═══ Data extracts ═══
/-- The ALU operation (R452). -/
def fsqAlu (d : Dev) (m : Mech) (w : BitVec 128) (cb : Nat) : Dev :=
  let a := d.wk m (Ucode.srca w)
  let b := d.wk m (Ucode.srcb w)
  let imm := Ucode.imm w
  let M := 2 ^ 32
  let flags (d : Dev) (r : Nat) (c : Option Bool) : Dev := d.modFsq m fun x =>
    { x with zero := decide (r % M = 0), neg := tbit r 31, carry := c.getD x.carry }
  let put (r : Nat) (c : Option Bool) : Dev := flags (d.setWk m (Ucode.dst w) r) r c
  match Ucode.alu w with
  | 1 => put imm none
  | 2 => put (a + b) (some (decide (M ≤ a + b)))
  | 3 => put (a + M - b) (some (decide (a < b)))
  | 4 => put (a + imm) (some (decide (M ≤ a + imm)))
  | 5 => put (a &&& b) none
  | 6 => put (a ||| b) none
  | 7 => put (a ^^^ b) none
  | 8 => put (a * 2 ^ (imm % 32)) none
  | 9 => put (a / 2 ^ (imm % 32)) none
  | 10 => put (a * b) none
  | 11 =>
    let k := imm % 16
    let v := d.loadIn m k cb
    let d := if (k = 2 ∨ k = 3) ∧ (d.fsq m).addr = none then d.useFree else d
    flags (d.setWk m (Ucode.dst w) v) v none
  | 12 => flags d (a + M - b) (some (decide (a < b)))
  | 13 => flags (d.modFsq m fun x => { x with ct := x.ct.set (Ucode.ctr w) (imm % 2 ^ 24) }) (imm % 2 ^ 24) none
  | _ => d

/-- Queues the symbols of the block that WCH has ready for the gates armed for writing (R235). -/
def txLoad (d : Dev) (m : Mech) : Dev :=
  if (d.mx m).wch.ready then d.txFill m (d.loadPba m) (d.mx m).wch.symbols else d

/-- The beams of `beams` whose write gate is open or armed to open. -/
def writeBeams (d : Dev) (m : Mech) (beams : Nat) : List Beam :=
  let x := d.mx m
  (List.finRange 16).filter (fun b => tbit beams b.val && (tbit x.gate.wopen b.val || (x.fsq.armedOpen[b.val].map Armed.write).getD false))

/-- Arms gates at a position (R453); the first arm of a routine entered from TRACKING begins a run (R455). The symbols of a write gate
armed to open are queued, and the head learns where the write of a beam armed to close ends (R235, R240). -/
def armGates (d : Dev) (m : Mech) (beams pos : Nat) (open_ : Option Bool) : Dev :=
  let d := if d.following m then d.set (Reg.FSQ_STAT_RUN m) 1 else d
  match open_ with
  | some wr =>
    let d := d.modFsq m fun x => { x with armedOpen := Vector.ofFn (fun b => if tbit beams b.val then some ⟨pos, wr⟩ else x.armedOpen[b]) }
    if wr then d.txLoad m else d
  | none =>
    let ends := d.writeBeams m beams
    (d.modFsq m fun x => { x with armedClose := Vector.ofFn (fun b => if tbit beams b.val then some pos else x.armedClose[b]) }).sendEnds m pos ends

/-- The beams that a gate operation may act on: those in use, and to close also those of the block in progress, which completes with its
old mask (R103, R453). -/
def gateBeams (d : Dev) (m : Mech) (close : Bool) : Nat :=
  let x := d.mx m
  let armed := (List.range 16).foldl (fun a b => if (x.fsq.armedOpen.toList.getD b none).isSome then setb a b else a) 0
  d.beamsInUse m ||| (if close then x.gate.wopen ||| x.gate.ropen ||| armed else 0)

/-- GATE (R453). -/
def fsqGate (d : Dev) (m : Mech) (w : BitVec 128) (old : Nat) (cb : Nat) : Dev :=
  let beams := Ucode.mask w &&& d.gateBeams m (decide (3 ≤ Ucode.gate w))
  let g := Ucode.gate w
  let late (d : Dev) : Dev := (d.count (Reg.FSQ_CNT_GATE_LATE m)).modFsq m fun x => { x with gateLate := true }
  if g = 0 ∨ 4 < g then d
  else if g = 4 then
    let d := (List.finRange 16).foldl (fun d b =>
      if tbit (beams &&& ((d.mx m).gate.wopen ||| (d.mx m).gate.ropen)) b.val then d.rchClose m b else d) d
    let d := (d.modGate m fun g => { g with cb := cb }).dropGates m beams
    (d.modGate m fun g => { g with ropen := andNot g.ropen beams }).blockEnd m
  else if g ≠ 3 ∧ ((d.mx m).mch.stopReq ∨ (g = 1 ∧ ¬ d.on (Reg.MCH_STATE_RECORDING_CLASS m))) then
    (d.count (Reg.FSQ_CNT_GATE_REFUSED m)).leaveClass m
  else if old < cb then late d
  else d.armGates m beams old (if g = 3 then none else some (g == 1))

/-- Copies the next work item into WK0 to WK7 (R454). -/
def takeItem (d : Dev) (m : Mech) : Dev :=
  let e := d.entryOf m
  let k := ((d.fsq m).commit.filter (fun r => decide (r.req = 1))).length
  match (d.workFor m e)[k]? with
  | none => d
  | some i =>
    let pba := d.itemPba m i
    let d := if e = 2 ∧ pba ≠ i.blk then d.count (Reg.DRT_CNT_HIT_HITS m) else d
    let q := (d.codeOf m).2
    let d := [e, pba, Codec.physSlot q pba, i.len, i.blk, 0, 0, 0].zipIdx.foldl (fun d v => d.setWk m v.2 v.1) d
    d.modFsq m fun x => { x with commit := x.commit ++ [⟨1, i.blk⟩] }

/-- Buffers a request; `none` for the ninth (R457). -/
def bufferReq (d : Dev) (m : Mech) (r : FsqReq) : Option Dev :=
  if 8 ≤ (d.fsq m).commit.length then none
  else some (d.modFsq m fun x => { x with commit := x.commit ++ [r] })

/-- REQ (R454), with its argument read before the ALU wrote; `none` for an ILLEGAL fault. -/
def fsqReq (d : Dev) (m : Mech) (w : BitVec 128) (arg : Nat) : Option Dev :=
  match Ucode.req w with
  | 1 => if 8 ≤ (d.fsq m).commit.length then none else some (d.takeItem m)
  | 2 => some (d.modWch m fun x => { x with load := some arg, ready := false, symbols := [] })
  | 3 => some (d.modFsq m fun x => { x with readBlk := some arg, decLeft := 16, decFailed := 0, decIdx := 0 })
  | 5 =>
    let n := arg % 2 ^ 24
    let d := d.modFsq m fun x => { x with rate := some n }
    some (((d.headWrite m 0x20 (n % 65536)).headWrite m 0x21 (n / 65536)).headWrite m 0x22 1)
  | 6 =>
    let t := Int.tdiv (toSigned 32 arg) 16
    some (d.modOpt m fun x => { x with swath := ((x.swath : Int) + t).toNat })
  | 0 => some d
  | r => if r ≤ 9 then d.bufferReq m ⟨r, arg⟩ else some d

/-- The next address of a word (R448, R449) and what the word does to stack and counters; `none` for an ILLEGAL fault. -/
def nextAddr (d : Dev) (m : Mech) (w : BitVec 128) (cond : Bool) (n : Nat) : Option (Dev × Nat) :=
  let pc := d.get (Reg.FSQ_STAT_PC m)
  let x := d.fsq m
  let t := Ucode.next w
  match Ucode.seq w with
  | 1 => some (d, t)
  | 2 => some (d, if cond then t else pc + 1)
  | 3 => some (d, if cond then pc + 1 else t)
  | 4 => if 8 ≤ x.stack.length then none else some (d.modFsq m fun x => { x with stack := (pc + 1) :: x.stack }, t)
  | 5 => match x.stack with
    | a :: rest => some (d.modFsq m fun x => { x with stack := rest }, a)
    | [] => none
  | 7 =>
    let v := (x.ct.getD (Ucode.ctr w) 0 + 2 ^ 24 - 1) % 2 ^ 24
    some (d.modFsq m fun x => { x with ct := x.ct.set (Ucode.ctr w) v }, if v = 0 then pc + 1 else t)
  | 8 =>
    let a := t + d.wk m (Ucode.srca w) % 16
    if n ≤ a then none else some (d, a)
  | _ => some (d, pc + 1)

/-- The effects of a word whose condition allows them, in the order of R449. -/
def runWord (d : Dev) (m : Mech) (w : BitVec 128) (n : Nat) (cond : Bool) (i : FsqInputs) : Dev :=
  let pos := d.wk m (Ucode.srcb w)
  let arg := d.wk m (Ucode.rarg w)
  let d := d.fsqAlu m w i.cb
  let d := d.fsqGate m w pos i.cb
  match d.fsqReq m w arg with
  | none => d.fsqFault m 0
  | some d =>
    if Ucode.seq w = 9 then d.fsqEnd m
    else match d.nextAddr m w cond n with
      | none => d.fsqFault m 0
      | some (d, a) =>
        let d := if Ucode.commit w then d.commitPoint m a else d
        d.set (Reg.FSQ_STAT_PC m) a

/-- CRC-16 by 0x1021 of the lowest `n` bits of `v`, most significant bit first (R251, log entry 197). -/
def crc16 (v : Nat) : (n : Nat) → (crc : Nat) → Nat
  | 0, c => c
  | n + 1, c => crc16 v n ((2 * c) % 65536 ^^^ (if (c / 32768 + bits v n 1) % 2 = 1 then 0x1021 else 0))

/-- A groove address: swath, layer and groove start; one whose CRC fails is ignored (R251). -/
def grooveAddr (w : BitVec 48) : Option (Nat × Nat × Nat) :=
  let a := w.toNat
  if bits a 0 16 = crc16 (a / 65536) 32 0xFFFF then some (bits a 32 14, bits a 46 2, bits a 28 4) else none

/-- MICRO_WORD (R449). -/
def microWord (d : Dev) (m : Mech) (i : FsqInputs) : Dev :=
  if ¬ d.on (Reg.FSQ_STAT_BUSY m) ∨ (d.fsq m).abandoned ∨ ¬ d.fsqLive m (d.entryOf m) then d
  else
    let d := (d.modGate m fun g => { g with cb := i.cb }).modFsq m fun x =>
      { x with
        addrOk := x.addrOk || (i.addr.bind grooveAddr).isSome
        addr := (i.addr.bind grooveAddr).orElse (fun _ => x.addr) }
    let words := (d.activeBank m).words
    match i.ecc, words[d.get (Reg.FSQ_STAT_PC m)]? with
    | .double, _ => d.fsqFault m 1
    | _, none => d.fsqFault m 0
    | e, some w =>
      let d := if e = .single then d.count (Reg.FSQ_CNT_CS_CE m) else d
      let c := d.fsqCond m w i
      let d := if c ∧ (Ucode.seq w = 2 ∨ Ucode.seq w = 3 ∨ Ucode.seq w = 6) then d.condClear m (Ucode.cond w) else d
      if Ucode.seq w = 6 ∧ ¬ c then d else d.runWord m w words.length c i

/-! ### Abandonment, restart, host writes -/

/-- ROUTINE_ABANDON (R458): the mechanism has left the states that the routine needs, or the link is not UP. -/
def routineAbandon (d : Dev) (m : Mech) : Dev :=
  if d.on (Reg.FSQ_STAT_BUSY m) ∧ ¬ (d.fsq m).abandoned ∧ ¬ d.fsqLive m (d.entryOf m) then d.fsqAbandon m else d

/-- ROUTINE_RESTART (R458). -/
def routineRestart (d : Dev) (m : Mech) : Dev :=
  if d.on (Reg.FSQ_STAT_BUSY m) ∧ (d.fsq m).abandoned ∧ d.fsqLive m (d.entryOf m) then
    let d := (d.count (Reg.FSQ_CNT_RESTARTS m)).set (Reg.FSQ_STAT_PC m) (d.fsq m).snap.point
    d.modFsq m fun x => { x with abandoned := false, failRuns := x.failRuns + 1 }
  else d

/-- FSQ_WATCHDOG (R459). -/
def watchdog (d : Dev) (m : Mech) : Dev :=
  if d.on (Reg.FSQ_STAT_BUSY m) ∧ ¬ (d.fsq m).abandoned then d.fsqFault m 2 else d

/-- FSQ_CTL.RESUME (R459). -/
def fsqResume (d : Dev) (m : Mech) : Dev := (d.set (Reg.FSQ_STAT_HALTED m) 0).modFsq m fun x => { x with failRuns := 0 }

/-- FSQ_CTL.USER_GO (R464). -/
def userGo (d : Dev) (m : Mech) (w : Nat) : Dev :=
  let e := bits w 2 4
  let ok := match (d.activeBank m).words[e]? with
    | some v => Ucode.seq v != 9
    | none => false
  if 10 ≤ e ∧ ok = true ∧ d.mstate m = .tracking then
    (d.set (Reg.FSQ_USER_STAT_RESULT m) 1).modFsq m fun x =>
      { x with userPending := if x.userPending.contains e then x.userPending else x.userPending ++ [e] }
  else (d.set (Reg.FSQ_USER_STAT_RESULT m) 3).vlogAdd 0x14 0x0C01 0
═══
A single number is required: the count of lines in the data above that include the word "finRange".

- Answer section: 2